Peggy stood at attention. “Yes, sir.”
He sighed and shook his head. “At ease.”
She shifted to parade rest. Was she still acting not normal?
“About the other day.”
The other day?
“The gathering at your home. I know the captains and I probably shouldn’t have come, but I noticed they both could use morale boosts. I hope you didn’t mind too much.”
Her get-together? So, he wasn’t going to further grill her on the mission. She breathed easier. “It seemed to be good for everyone.”
“I wanted to bring this up after supper at your house the other night but wasn’t sure how.”
She had suspected he was going to say something. Now she was doubly curious. “What is it?”
“About what happened in the living room.”
The memory of him holding her in his arms flashed in her mind, and her skin warmed.
“I want to apologize for my actions. I thought I could pretend it didn’t happen and avoid talking about it, but I feel I should say something. I was afraid you were going to fall, and then I lost my cane and was off balance. I know it sounds like I’m making excuses.”
It did sound that way. So had he not been thinking of kissing her before Junie interrupted? “I appreciate you seeing to my safety. I understand it was nothing more.”
He was silent.
“Is that all, sir?”
“No. And no it wasn’t nothing for me.” He rubbed his hand across his jaw. “I know it should be nothing, and I’ve tried making it nothing, but there is something there. Between us. I felt it again at Wendy’s spelling bee.

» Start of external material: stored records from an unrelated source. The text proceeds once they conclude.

/-- PKT.DECODE (41_packetizer_coding.md R167), with the bytes it stores and those it leaves. -/
def Obligations.DecodeResult : Prop :=
  (∀ c, c < 16 → decode (BitVec.ofNat 32 (0x07 + 256 * c)) = .ok (.pktDecode c)) ∧
  ∀ (s : State) (c : Nat),
    let P := Config.params
    let r := s.ctx c
    let src := s.eng.arg.a2
    let dst := s.eng.arg.a3
    let m := pktDec P ⟨r.len.toNat, r.ed, r.inner, r.outer⟩ (s.memRead P src.toNat r.enc.toNat)
    (c < P.numCtx ∧ r.configured = true ∧ InBuf P src r.enc.toNat ∧ InBuf P dst r.len.toNat →
      exec (.pktDecode c) s = .next (completed
        { s.regs with result0 := if m.2 then 1 else 0, result1 := r.len, valid := m.2 } (s.memWrite P dst.toNat m.1)) ∧
      (r.ed = 1#8 → m.2 = true) ∧
      (Inv P s → m.1.length = r.len.toNat ∧ ∀ a : Nat,
        (s.memWrite P dst.toNat m.1).byte P a =
          if dst.toNat ≤ a ∧ a < dst.toNat + r.len.toNat then m.1.getD (a - dst.toNat) 0 else s.byte P a)) ∧
    (¬(c < P.numCtx ∧ r.configured = true ∧ InBuf P src r.enc.toNat ∧ InBuf P dst r.len.toNat) →
      exec (.pktDecode c) s = .next (raise
        (if c ≥ P.numCtx then ⟨.ctxRange, BitVec.ofNat 32 c⟩
         else if r.configured = false then ⟨.ctxState, BitVec.ofNat 32 c⟩
         else if ¬InBuf P src r.enc.toNat then ⟨.bufRange, src⟩
         else ⟨.bufRange, dst⟩) s))

/-- PKT.DECODE_SOFT (41_packetizer_coding.md R169), with the bytes it stores and those it leaves. -/
def Obligations.DecodeSoftResult : Prop :=
  (∀ c, c < 16 → decode (BitVec.ofNat 32 (0x08 + 256 * c)) = .ok (.pktDecodeSoft c)) ∧
  ∀ (s : State) (c : Nat),
    let P := Config.params
    let r := s.ctx c
    let src := s.eng.arg.a2
    let dst := s.eng.arg.a3
    let m := pktDecSoft P ⟨r.len.toNat, r.ed, r.inner, r.outer⟩ (s.memRead P src.toNat (8 * r.enc.toNat))
    (c < P.numCtx ∧ r.configured = true ∧ InBuf P src (8 * r.enc.toNat) ∧ InBuf P dst r.len.toNat →
      exec (.pktDecodeSoft c) s = .next (completed
        { s.regs with result0 := if m.2 then 1 else 0, result1 := r.len, valid := m.2 } (s.memWrite P dst.toNat m.1)) ∧
      (r.ed = 1#8 → m.2 = true) ∧
      (r.inner = 1#8 → r.outer = 1#8 → m = pktDec P ⟨r.len.toNat, r.ed, r.inner, r.outer⟩
        (pack (slice (s.memRead P src.toNat (8 * r.enc.toNat))))) ∧
      (Inv P s → m.1.length = r.len.toNat ∧ ∀ a : Nat,
        (s.memWrite P dst.toNat m.1).byte P a =
          if dst.toNat ≤ a ∧ a < dst.toNat + r.len.toNat then m.1.getD (a - dst.toNat) 0 else s.byte P a)) ∧
    (¬(c < P.numCtx ∧ r.configured = true ∧ InBuf P src (8 * r.enc.toNat) ∧ InBuf P dst r.len.toNat) →
      exec (.pktDecodeSoft c) s = .next (raise
        (if c ≥ P.numCtx then ⟨.ctxRange, BitVec.ofNat 32 c⟩
         else if r.configured = false then ⟨.ctxState, BitVec.ofNat 32 c⟩
         else if ¬InBuf P src (8 * r.enc.toNat) then ⟨.bufRange, src⟩
         else ⟨.bufRange, dst⟩) s))

/-! ## Scheme names -/

/-- SCHEME.ID2NAME (42_scheme_names.md R191): the name and its NUL, and no other byte, are written. -/
def Obligations.Id2nameResult : Prop :=
  decode 0x00000009#32 = .ok .schemeId2name ∧
  ∀ s : State,
    let P := Config.params
    let kw := s.eng.arg.a0
    let dst := s.eng.arg.a3
    let nm := if kw.getLsbD 8 then fecName P (kw.extractLsb' 0 8) else edName (kw.extractLsb' 0 8)
    (kw.extractLsb' 9 23 = 0#23 ∧ InBuf P dst 16 →
      exec .schemeId2name s = .next (completed { s.regs with result0 := BitVec.ofNat 32 nm.length }
        (s.memWrite P dst.toNat (nm ++ [0x00#8]))) ∧
      1 ≤ nm.length ∧ nm.length ≤ 15 ∧
      ((if kw.getLsbD 8 then knownFec P (kw.extractLsb' 0 8) else knownEd (kw.extractLsb' 0 8)) = false → nm = nameUnknown) ∧
      (Memory.wf (s.bufDefault P) s.buf = true → ∀ a : Nat,
        (s.memWrite P dst.toNat (nm ++ [0x00#8])).byte P a =
          if dst.toNat ≤ a ∧ a < dst.toNat + (nm.length + 1) then (nm ++ [0x00#8]).getD (a - dst.toNat) 0 else s.byte P a)) ∧
    (¬(kw.extractLsb' 9 23 = 0#23 ∧ InBuf P dst 16) →
      exec .schemeId2name s = .next (raise
        (if kw.extractLsb' 9 23 ≠ 0#23 then ⟨.illegalArg, kw⟩ else ⟨.bufRange, dst⟩) s))

/-- SCHEME.NAME2ID (42_scheme_names.md R193). -/
def Obligations.Name2idResult : Prop :=
  decode 0x0000000A#32 = .ok .schemeName2id ∧
  ∀ s : State,
    let P := Config.params
    let kw := s.eng.arg.a0
    let src := s.eng.arg.a2
    let k := kw.getLsbD 8
    let ok := kw.extractLsb' 9 23 = 0#23 ∧ kw.extractLsb' 0 8 = 0#8
    (ok ∧ InBuf P src 16 → ∃ id : Byte,
      exec .schemeName2id s = .next (completed { s.regs with result0 := BitVec.ofNat 32 id.toNat } s) ∧
      (∀ n, n < 16 → s.byte P (src.toNat + n) = 0 → (∀ j, j < n → s.byte P (src.toNat + j) ≠ 0) →
        (knownScheme P k id = true ∧ schemeName P k id = s.memRead P src.toNat n) ∨
        (id = 0 ∧ ∀ x, knownScheme P k x = true → schemeName P k x ≠ s.memRead P src.toNat n)) ∧
      ((∀ n, n < 16 → s.byte P (src.toNat + n) ≠ 0) → id = 0)) ∧
    (¬(ok ∧ InBuf P src 16) →
      exec .schemeName2id s = .next (raise (if ¬ok then ⟨.illegalArg, kw⟩ else ⟨.bufRange, src⟩) s))

/-! ## The frame synchronizer's commands -/

/-- FS.CREATE (45_frame_sync.md R211), run in this block (`exec`) and in a block with any parameters (`execWith P`): one that knows no
modulation, which 00_scope.md R10 allows, completes none. ERR_INFO for an L_h of 2^32 or more, of which the spec states no value, is a
free value (DESIGN CHOICE, log 34). -/
def Obligations.FsCreateResult : Prop :=
  decode 0x00000010#32 = .ok .fsCreate ∧
  ∀ (P : Params) (run : State → Host.Outcome State Fault Refusal),
    (P = Config.params ∧ run = exec .fsCreate) ∨ run = execWith P .fsCreate → ∀ s : State,
    let ct := s.regs.fsCtrl
    let h := s.regs.fsHdrCfg
    let p := s.regs.fsPayCfg
    let pl := s.regs.fsPayLen
    let oa := s.regs.fsOutAddr
    let flex := ct.getLsbD 0
    let cont := ct.getLsbD 1
    let usePay := flex = false ∨ cont = true
    let Lh := if flex then 8 + P.hdrDescLen else 8
    let maxPay := if flex then P.maxDecLen else pl.toNat
    let payOk := TripleOk P p ∧ knownMod P (swTop p) = true ∧ LengthOk P pl.toNat
    let ok := s.fs.configured = false ∧ TripleOk P h ∧ knownMod P (swTop h) = true ∧ (usePay → payOk) ∧ LengthOk P Lh
      ∧ InBuf P oa (8 + maxPay)
    let cfg : FsCfg := {
      profile := if flex then .flex else .fixed, hdrFail := if cont then .continue else .abort
      hdrEd := swEd h, hdrInner := swInner h, hdrOuter := swOuter h, hdrMod := swTop h
      payEd := swEd p, payInner := swInner p, payOuter := swOuter p, payMod := swTop p
      payLen := pl, thresh := s.regs.fsDetThresh, outAddr := oa
      hdrLen := Lh, hdrEncLen := encLen P Lh (swEd h) (swInner h) (swOuter h) }
    let tailError : CmdError :=
      if ¬LengthOk P Lh then ⟨.configLength, if Lh < 2 ^ 32 then BitVec.ofNat 32 Lh else P.wideLength Lh⟩ else ⟨.bufRange, oa⟩
    let payError := schemeErrorOr P 1 p
      (if knownMod P (swTop p) = false then ⟨.configMod, BitVec.ofNat 32 (256 + (swTop p).toNat)⟩
       else if ¬LengthOk P pl.toNat then ⟨.configLength, pl⟩ else tailError)
    (ok →
      run s = .next (completed s.regs { s with
        fs := { s.fs with
          configured := true, tag := .detect, cfg := cfg, fe := P.feInit cfg, acc := [], symCount := 0, paySyms := 0
          hdr := [], hdrValid := false, cur := ⟨0, 0, 0, 0, 0, 0⟩, evtPending := false, inFlight := false } })) ∧
    (¬ok →
      run s = .next (raise
        (if s.fs.configured = true then ⟨.fsState, 1⟩
         else schemeErrorOr P 0 h
          (if knownMod P (swTop h) = false then ⟨.configMod, BitVec.ofNat 32 (swTop h).toNat⟩
           else if flex = false ∨ cont = true then payError else tailError)) s))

Also at supper four nights ago. If I’m not mistaken, you have felt it too.”
She had. “Anything but professional interaction would be frowned upon. I won’t dishonor the Women Airforce Service Pilots program by doing anything that could jeopardize it.”
His mouth twitched as though it wanted to smile. “I’m not asking you to. Maybe when this war is over, you might be open to revisiting this topic?”
“I don’t know.”
He lifted a hand to stop her. “Don’t worry about answering now. It’s enough you know I’m interested, and that I will do nothing to compromise or threaten your position. The work you do is too important.”
“When I first met you, I thought you didn’t like the WASP program and didn’t think women should fly.”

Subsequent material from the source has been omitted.